__Directions__. Copy each line of the listing below where the word "Laws" turns up.

——————

-- ==== Sys2Proof/Laws/PerInstr.lean ====
section
/-! SUPPORT. Statements made per instruction. -/

namespace Sys2Proof.Laws

open Sys2Proof

/-- A command is a program word of a thread exactly when it has an encoding. -/
def Encodes.Statement (i : Instr) : Prop := (wordThread i).isSome = (encodeWord i).isSome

——————

__Exercise response__.
-- ==== Sys2Proof/Laws/PerInstr.lean ====
namespace Sys2Proof.Laws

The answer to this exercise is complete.